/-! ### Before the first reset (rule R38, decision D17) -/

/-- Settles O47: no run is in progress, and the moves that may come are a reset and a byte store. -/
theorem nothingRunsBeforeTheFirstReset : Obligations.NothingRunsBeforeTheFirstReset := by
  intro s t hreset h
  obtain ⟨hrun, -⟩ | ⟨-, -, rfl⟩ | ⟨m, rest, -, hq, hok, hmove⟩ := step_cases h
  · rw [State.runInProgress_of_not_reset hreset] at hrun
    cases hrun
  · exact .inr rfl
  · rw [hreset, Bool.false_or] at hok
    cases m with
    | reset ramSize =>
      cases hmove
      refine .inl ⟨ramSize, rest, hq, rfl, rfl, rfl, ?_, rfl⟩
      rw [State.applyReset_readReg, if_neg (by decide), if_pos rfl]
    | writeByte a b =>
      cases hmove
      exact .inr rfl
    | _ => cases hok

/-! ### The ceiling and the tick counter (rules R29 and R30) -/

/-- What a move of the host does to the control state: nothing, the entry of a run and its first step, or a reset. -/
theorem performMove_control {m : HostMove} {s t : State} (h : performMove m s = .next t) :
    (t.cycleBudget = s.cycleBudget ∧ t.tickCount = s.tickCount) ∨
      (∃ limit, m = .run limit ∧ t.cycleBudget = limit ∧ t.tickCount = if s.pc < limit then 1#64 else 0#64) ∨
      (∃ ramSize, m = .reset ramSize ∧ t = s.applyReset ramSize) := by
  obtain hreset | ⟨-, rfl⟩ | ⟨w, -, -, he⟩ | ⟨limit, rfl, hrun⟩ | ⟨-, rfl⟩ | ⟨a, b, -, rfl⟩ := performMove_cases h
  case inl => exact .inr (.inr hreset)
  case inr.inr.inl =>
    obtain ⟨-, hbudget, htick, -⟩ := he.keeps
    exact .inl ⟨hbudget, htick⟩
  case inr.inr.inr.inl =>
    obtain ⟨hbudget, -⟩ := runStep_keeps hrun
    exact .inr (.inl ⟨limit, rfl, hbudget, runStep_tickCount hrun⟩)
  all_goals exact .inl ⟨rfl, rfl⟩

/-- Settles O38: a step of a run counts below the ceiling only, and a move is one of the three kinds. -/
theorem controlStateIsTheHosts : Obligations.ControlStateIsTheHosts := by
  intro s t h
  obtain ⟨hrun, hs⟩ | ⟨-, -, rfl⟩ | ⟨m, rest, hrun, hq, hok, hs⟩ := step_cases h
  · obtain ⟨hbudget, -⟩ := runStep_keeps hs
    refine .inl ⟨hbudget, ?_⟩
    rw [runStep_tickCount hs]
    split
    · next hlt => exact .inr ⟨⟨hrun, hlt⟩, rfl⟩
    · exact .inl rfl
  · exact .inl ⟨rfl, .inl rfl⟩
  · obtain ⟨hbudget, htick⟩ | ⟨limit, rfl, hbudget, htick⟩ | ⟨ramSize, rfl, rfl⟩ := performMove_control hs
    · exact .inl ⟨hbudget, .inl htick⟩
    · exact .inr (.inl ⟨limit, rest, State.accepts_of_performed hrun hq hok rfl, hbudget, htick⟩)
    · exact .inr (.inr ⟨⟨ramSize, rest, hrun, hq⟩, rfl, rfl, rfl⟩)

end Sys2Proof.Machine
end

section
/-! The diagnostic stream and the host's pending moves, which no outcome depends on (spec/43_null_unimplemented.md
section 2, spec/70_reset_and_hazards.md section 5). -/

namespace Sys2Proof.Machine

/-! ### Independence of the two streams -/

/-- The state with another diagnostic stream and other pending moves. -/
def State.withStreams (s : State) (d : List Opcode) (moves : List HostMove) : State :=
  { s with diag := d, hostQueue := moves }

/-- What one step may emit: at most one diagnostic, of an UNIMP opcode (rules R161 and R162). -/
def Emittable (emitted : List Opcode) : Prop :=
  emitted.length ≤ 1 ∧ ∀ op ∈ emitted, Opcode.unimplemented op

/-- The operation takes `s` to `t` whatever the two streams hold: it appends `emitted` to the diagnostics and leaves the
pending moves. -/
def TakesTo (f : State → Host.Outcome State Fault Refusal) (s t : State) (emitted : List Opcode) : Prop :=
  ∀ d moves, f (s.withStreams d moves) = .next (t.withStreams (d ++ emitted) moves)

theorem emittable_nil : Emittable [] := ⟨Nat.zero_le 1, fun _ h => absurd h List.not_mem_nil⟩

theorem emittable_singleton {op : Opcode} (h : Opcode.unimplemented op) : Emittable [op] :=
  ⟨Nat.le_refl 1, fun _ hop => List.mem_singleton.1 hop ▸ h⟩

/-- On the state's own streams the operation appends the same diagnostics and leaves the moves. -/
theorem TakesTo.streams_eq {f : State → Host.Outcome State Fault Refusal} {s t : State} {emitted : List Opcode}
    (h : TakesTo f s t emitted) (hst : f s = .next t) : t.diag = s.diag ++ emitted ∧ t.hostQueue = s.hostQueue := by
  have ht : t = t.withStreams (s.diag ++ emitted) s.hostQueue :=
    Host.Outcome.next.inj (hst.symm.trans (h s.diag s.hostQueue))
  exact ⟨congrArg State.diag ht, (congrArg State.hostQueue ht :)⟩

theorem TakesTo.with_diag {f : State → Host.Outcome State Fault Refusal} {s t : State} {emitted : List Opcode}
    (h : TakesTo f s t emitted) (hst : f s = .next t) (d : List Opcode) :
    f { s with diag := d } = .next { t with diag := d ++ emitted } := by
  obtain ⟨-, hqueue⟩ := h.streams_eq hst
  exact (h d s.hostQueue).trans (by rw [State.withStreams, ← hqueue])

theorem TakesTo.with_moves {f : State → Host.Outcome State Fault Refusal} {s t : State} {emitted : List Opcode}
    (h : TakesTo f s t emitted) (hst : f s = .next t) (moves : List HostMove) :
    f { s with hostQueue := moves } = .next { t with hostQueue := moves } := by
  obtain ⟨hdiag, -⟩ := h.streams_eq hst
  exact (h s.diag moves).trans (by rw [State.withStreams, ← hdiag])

--- --- ---

=== YOUR OBJECTIVE ===
Whenever the word "hdiag" shows up in a line of the entries, list that line.

=== ANSWER SPACE ===
  obtain ⟨hdiag, -⟩ := h.streams_eq hst
  exact (h s.diag moves).trans (by rw [State.withStreams, ← hdiag])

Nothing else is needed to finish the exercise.